**TRY IT:**
Extract, unchanged, every line from the top of the material below through the line with "let s := (List.range", and no more.

===== INFORMATION SUPPLIED =====

-- ==== Sys2Proof/Machine/Startup.lean ====
section
/-! DEFINITION. Family: brown-out (R200–R202) and CKP's start-up (R213–R218), which loads the last checkpoint, recovers the ledger (R190), replays and runs the closing checkpoint. -/

namespace Sys2Proof.Machine

/-! ### Brown-out -/

/-- What the device does at the assertion of the brown-out signal (R200, R201).  Reads and Retrieves in flight are dropped; the ports fetch
nothing while CKP_STAT.BOD is set. -/
def brownOut (s : State) : State :=
  if s.flag CKP_STAT_BOD then s else
  let s := raise EV_CKP_BOD 0 ({ s.setFld CKP_STAT_BOD 1 with pwr.brownOut := true, ckp.recs := [] })
  let s := occur 27 0 31 3 s
  let s := (List.range 32).foldl (fun s ch => seqBrownOut ch s) s
  let s := dropCmds (fun c => c.kv || c.port = 8192 || (c.sq != 0 && c.sqe % 256 = 2)) s
  ckpQuiesce (cflBrownOut s)

/-- BROWN_OUT_ASSERT (R200): src 0 PFAIL_N low, 1 VDD_CORE, which is masked from DORMANT's retention point until step 1 of the exit has ended (R436),
2 a NAND I/O rail, 3 the fault collector's reaction 3 (R394). -/
def execBrownOutAssert (src : Fin 4) (s : State) : Out :=
  .next (if src.val = 1 && s.pwr.retention || src.val = 3 && !s.flt.bodDrive then s else brownOut s)

/-- BROWN_OUT_SELF_RESET (R202): every channel quiesced and PFAIL_N high for 10 ms. -/
def execBrownOutSelfReset (s : State) : Out :=
  .next (if s.flag CKP_STAT_BOD && s.flag CKP_STAT_QUIESCED then enterBoot 3 s else s)

/-! ### The root log (R211, R213) -/

/-- The slots of both root logs: slot number and 64 bytes. -/
def State.rootSlots (s : State) : List (Nat × Nat) :=
  [0, 1].flatMap fun bank => (List.range 1024).map fun k => (k, s.rawNat (0x10000000 + bank * 0x800000 + 0x90000 + 64 * k) 64)

/-- The valid record with the highest record number. -/
def rootBest (l : List (Nat × Nat)) : Option (Nat × Nat) :=
  bestBy (fun a b => nbits b.2 32 32 < nbits a.2 32 32)
    (l.filter fun r => nbits r.2 0 32 = 0x31524B43 && (crc32c (leBytes 60 r.2)).toNat = nbits r.2 480 32)

/-! ### Loading (R214 steps 2 to 4) -/

/-- The trailer's MAGIC and CRC are right. -/
def trailerOk (t : Nat) : Bool :=
  let g := nbits t 288 16
  let k := nbits t 256 32
  nbits t 0 32 = 0x31544B43 && (crc32c (leBytes 60 t ++ leBytes (136 * g + 8 * k) (t / 2 ^ 512))).toNat = nbits t 480 32

/-- The ledger groups of a trailer: group and bitmap of appended stripes. -/
def trailerGroups (t : Nat) : List (Nat × Nat) :=
  (List.range (nbits t 288 16)).map fun i => (nbits t (512 + 8 * 136 * i) 24, nbits t (512 + 8 * 136 * i + 64) 1024)

/-- Directory page p's location in a trailer. -/
def trailerDir (t p : Nat) : Option Nat :=
  let e := nbits t (512 + 8 * 136 * nbits t 288 16 + 64 * p) 64
  if nbit e 37 then some (e % 2 ^ 37) else none

/-- Empty every region, with nothing dirty. -/
def regionsClear (s : State) : State :=
  let inside (a : Nat) : Bool := (List.range 16).any fun r => s.regionBase r ≤ a && a < s.regionBase r + 16384 * s.regionPages r
  { s with mem := s.mem.filter (fun c => !inside c.1), chk := s.chk.filter (fun c => !inside c.1), dirty.pages := [] }

/-- Load the directory and the pages; none where one is missing. -/
def pagesLoad (t : Nat) (f : CkpFound) (s : State) : Option State :=
  let s := regionsClear s
  let dirs := (List.range (nbits t 256 32)).filter fun p => (trailerDir t p).isSome
  if dirs.any fun p => (mfind f.dir p).isNone then none else
  let s := dirs.foldl (fun s p => ringWrite s 20 (s.regionBase 15 + 16384 * p) 16384 (mget 0 f.dir p)) s
  let want := (List.range 9).flatMap fun r => ((List.range (s.regionPages r)).filter fun p => (s.dirEntry r p).isSome).map fun p => (r, p)
  let page (rp : Nat × Nat) : Option Nat := (f.pages.find? fun x => x.1 = rp.1 && x.2.1 = rp.2).map fun x => x.2.2
  if want.any fun rp => (page rp).isNone then none else
  let s := want.foldl (fun s rp => ringWrite s 20 (s.regionBase rp.1 + 16384 * rp.2) 16384 ((page rp).getD 0)) s
  some { s with dirty.pages := [], ckp.dirLoc := dirs.filterMap fun p => (trailerDir t p).map fun c => (p, c) }

/-- A field of the device record in DRAM: n bytes at offset ofs. -/
def State.recField (s : State) (ofs n : Nat) : Nat := s.rawNat (s.regionBase 6 + ofs) n

/-- The namespaces of the device record in DRAM: slot, IU code, NSZE in LBAs, LBA size code, BIRTHSEQ. -/
def State.recSlots (s : State) : List (Nat × Nat × Nat × Nat × Nat) :=
  ((List.range 128).filter fun k => nbit (s.recField (32 * k) 1) 0).map fun k =>
    (k, s.recField (32 * k + 1) 1, s.recField (32 * k + 8) 8, nbits (s.recField (32 * k) 1) 1 1, s.recField (32 * k + 16) 8)

/-- A namespace of the device record. -/
def recSlot (s : State) (x : Nat × Nat × Nat × Nat × Nat) : State :=
  let (slot, _, nsze, lbas, birth) := x
  let s := ((s.setFld TXE_NSCFG_EXISTS 1 slot).setFld TXE_NSCFG_LBAS lbas slot).setPair TXE_NSBIRTH_LO_BIRTHSEQ TXE_NSBIRTH_HI_BIRTHSEQ birth slot
  let s := s.setPair TXE_NSUNITS_LO_UNITS TXE_NSUNITS_HI_UNITS (s.unitsFor slot nsze lbas) slot
  { s with txe.nsze := mput 0 s.txe.nsze slot nsze }

/-- Restore what the device record in DRAM holds (region 6 of R203), and the count of lost stripes. -/
def recLoad (s : State) : State :=
  let s := s.recSlots.foldl recSlot s
  let s := recCounts.zipIdx.foldl (fun s r => s.setReg r.1 (BitVec.ofNat 32 (s.recField (8196 + 4 * r.2) 4))) s
  let s := s.setFld STE_LOST_COUNT ((List.range 8192).filter s.lsUsed).length
  { s with skm.spare := allPos.foldl (fun m p => mput 0 m p (s.recField (4100 + 2 * p) 2)) [], skm.sp0 := s.recField 4096 4
           skm.byCause := (List.range 8).foldl (fun m c => mput 0 m c (s.recField (8252 + 4 * c) 4)) []
           skm.fgCount := s.recField 8284 4, ste.lostOvf := s.recField 8288 4 }

/-! ### The ledger (R190) -/

/-- A ledger entry as a group (R188). -/
def entryGroup (e : Nat) : Nat × Group :=
  let w0 := nbits e 32 8
  let ck := nbits e 64 32
  (nbits e 0 24,
   { stream := nbits e 24 3, cream := nbit e 27, w0, mem := (List.range w0).map fun i =>
       let m := nbits e (8 * (32 + 6 * i)) 48
       (m % 2048, nbits m 11 16, nbits m 27 11)
     closeckp := if ck = 0xFFFFFFFF then none else some ck, endS := nbits e 96 11, durable := true })

/-- A ledger page's MAGIC and CRC are right. -/
def ledgerOk (p : Nat) : Bool :=
  let n := nbits p 48 16
  nbits p 0 32 = 0x3147444C && n ≤ 64 && (crc32c (leBytes 60 p ++ leBytes (224 * n) (p / 2 ^ 512))).toNat = nbits p 480 32

/-- The entries of a ledger page. -/
def ledgerEntries (p : Nat) : List (Nat × Group) :=
  (List.range (nbits p 48 16)).map fun i => entryGroup (nbits p (512 + 8 * 224 * i) (8 * 224))

/-- The group indices that the loaded group table holds in a state other than unused. -/
def State.tableGroups (s : State) : List Nat :=
  let base := s.gtAddr 0
  let n := 16384 * s.regionPages 2
  ((s.mem.filter fun c => base ≤ c.1 && c.1 < base + n).map fun c => (c.1 - base) / 16).eraseDups.filter fun g => s.gtState g != 0

/-- The groups that the loaded tables hold, with the geometry of the group map. -/
def tableLoad (s : State) : State :=
  { s with ste.groups := s.tableGroups.foldl (fun m g => mins m g { (entryGroup (s.rawNat (s.gmAddr g) 224)).2 with led := false }) [] }

/-- Set the STATE of every die block of a group to 1 (R216). -/
def groupBlocks (gi : Nat) (g : Group) (s : State) : State :=
  g.mem.foldl (fun s m => setBt s m.1 m.2.1 { s.bt m.1 m.2.1 with state := 1, group := gi }) s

=====

**SOLUTION TO THE EXERCISE:**
-- ==== Sys2Proof/Machine/Startup.lean ====
section
/-! DEFINITION. Family: brown-out (R200–R202) and CKP's start-up (R213–R218), which loads the last checkpoint, recovers the ledger (R190), replays and runs the closing checkpoint. -/

namespace Sys2Proof.Machine

/-! ### Brown-out -/

/-- What the device does at the assertion of the brown-out signal (R200, R201).  Reads and Retrieves in flight are dropped; the ports fetch
nothing while CKP_STAT.BOD is set. -/
def brownOut (s : State) : State :=
  if s.flag CKP_STAT_BOD then s else
  let s := raise EV_CKP_BOD 0 ({ s.setFld CKP_STAT_BOD 1 with pwr.brownOut := true, ckp.recs := [] })
  let s := occur 27 0 31 3 s
  let s := (List.range 32).foldl (fun s ch => seqBrownOut ch s) s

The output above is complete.